At the same time, English “also asks readers to connect their often-localized reactions … with those of others beyond the geographical boundaries of New York and the temporal moment of Sept. 11, 2001.
“The allusion to Munch turns the American gaze not only inward on its own national pain, but also outward to a human experience of pain that transcends historical or national boundaries,” Alberts noted.
Such is art’s power to enrich understanding beyond what a news photo or video typically can convey.
Letting art teach
The second example that Alberts highlighted – Baader-Meinhof, a short story by Don DeLillo that was first published in the The New Yorker in March of 2002 – also harkens back to an earlier work of art. That earlier work is Gerhard Richter’s portraits of the slain members of the Baader-Meinhof Group, the militant organization that terrorized Germany in the 1970s and 80s.

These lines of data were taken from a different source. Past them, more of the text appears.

/-- A FETCH after its revision check: END at the item's end, and otherwise the span (R91, R92). -/
def Cursor.fetchCurrent (c : Cursor) (v : PathView) (volumes : Table Volume 64) (n : Fin 16)
    (rebuilt : Bool) : FetchResult :=
  let duration := ((findRecord v.records c.top).map (·.duration)).getD 0
  let segmentCount := ((findRecord v.records c.top).map (·.segments.length)).getD 0
  if duration ≤ c.position then c.fetchEnd n rebuilt duration segmentCount
  else c.fetchSpan v volumes n rebuilt duration

/-- The descriptor of a cursor that holds no path (R89, R97). -/
def Cursor.stoppedDescriptor (c : Cursor) (n : Fin 16) (rebuilt : Bool) (kind : DescriptorKind) :
    Descriptor :=
  ({ kind := kind, topStart := c.position, fault := c.fault } : Descriptor).stamped n c rebuilt

/-- A FETCH of a cursor that is not CLOSED, its sequence already raised (R89, R90). -/
def Cursor.fetched (c : Cursor) (v : PathView) (volumes : Table Volume 64) (n : Fin 16) :
    FetchResult :=
  if c.state = .detached then
    ⟨c, { c.stoppedDescriptor n false .detached with fault := none }, none, false, 0⟩
  else if c.state = .faulted then ⟨c, c.stoppedDescriptor n false .faulted, none, false, 0⟩
  else if pathCurrent v.records c.path then c.fetchCurrent v volumes n false
  else
    let w := buildPath v c.top c.position
    let rebuilt := { c with lastCopy := none }.landed w
    match w.stop with
    | some (.fault _) => ⟨rebuilt, rebuilt.stoppedDescriptor n true .faulted, w.stop, false, 0⟩
    | some .detached => ⟨rebuilt, rebuilt.stoppedDescriptor n true .detached, w.stop, false, 0⟩
    | none => rebuilt.fetchCurrent v volumes n true

/-- FETCH (R89). -/
def State.fetch (s : State) (form : Byte) (n : Fin 16) : State × Response :=
  let c := s.cursors.get n
  if c.state = .closed then (s, .bare .cursorState)
  else
    let r := { c with sequence := c.sequence + 1#16 }.fetched (s.view c.clearance) s.volumes n
    let t := (s.setCursor n r.cursor).raiseStop n r.stop
    let t := if r.stalled then t.raise (.cursorStalled n) else t
    ((t.noteCondition form r.descriptor.kind.condition
        (r.descriptor.sticky r.raw false)).settleAndProceed,
      ⟨.ok, r.descriptor.bytes⟩)

def execFetch (form cursor : Byte) (s : State) : Host.Outcome State Fault Refusal :=
  .next (hostCommand (.fetch form cursor) (onCursor cursor true fun n s => s.fetch form n) s)

/-! ### Closing and reading -/

/-- CLOSE CURSOR (R104). -/
def State.closeCursor (s : State) (n : Fin 16) : State × Response :=
  if (s.cursors.get n).state = .closed then (s, .bare .cursorState)
  else ((s.setCursor n Cursor.closed).settleAndProceed, .bare .ok)
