-- ==== Sys2Proof/Machine/Core.lean ====
section
/-! DEFINITION. The machine as the host reads it. -/

def Sys2Proof.core : Host.Core := {
  State := Sys2Proof.Machine.State,
  Fault := Sys2Proof.Machine.Fault,
  Refusal := Sys2Proof.Machine.Refusal,
  step := Sys2Proof.Machine.step,
  reset := Sys2Proof.Machine.State.reset }
end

Those portraits now are part of the Museum of Modern Art’s permanent collection. They’re a challenging work, in part because they refuse to pass judgment on the terrorists’ ideology or actions.
And in a gesture that took political courage, coming as it did so soon after 9/11, the New York City-based MoMA put the portraits on display in 2002.
That show provides the setting for Baader-Meinhof‘s opening scene. In the scene, a woman sits in the MoMA gallery, where she has spent much of the past few days. She’s been transfixed by the portraits, especially by their blurriness, complexity and melancholy mood.
Then she’s approached by a man who can’t get beyond that blurriness. This makes him dismiss the artworks as he talks about them with the woman – while also trying to pick her up.
To use an old-fashioned term, the man is a cad. But a key to the story is “how the man starts to evolve through exposure to art and other points of view,” Alberts noted in her talk.
At the end of Baader-Meinhof, the man sits alone in the gallery, and gazes at the paintings almost as intently as the woman had in the opening scene. “He, too, seems to recognize that there is something more to see and understand,” Alberts said.
“He needs to study the paintings and let them teach him something.”
And that’s the key: Slow down, contemplate the artwork and imagery of 9/11, and strive in that study to see “the bigger picture of humanity,” Alberts said.
This is “ethical remembering,” as literary critic Viet Thanh Nguyen has described it, and it can lead to a fuller understanding of events. One way forward is through imagination, Alberts concluded, “often in the form of art like that of Munch, English, Richter or DeLillo. …
“However, art only has this transformative effect if we and future generations are willing to look.”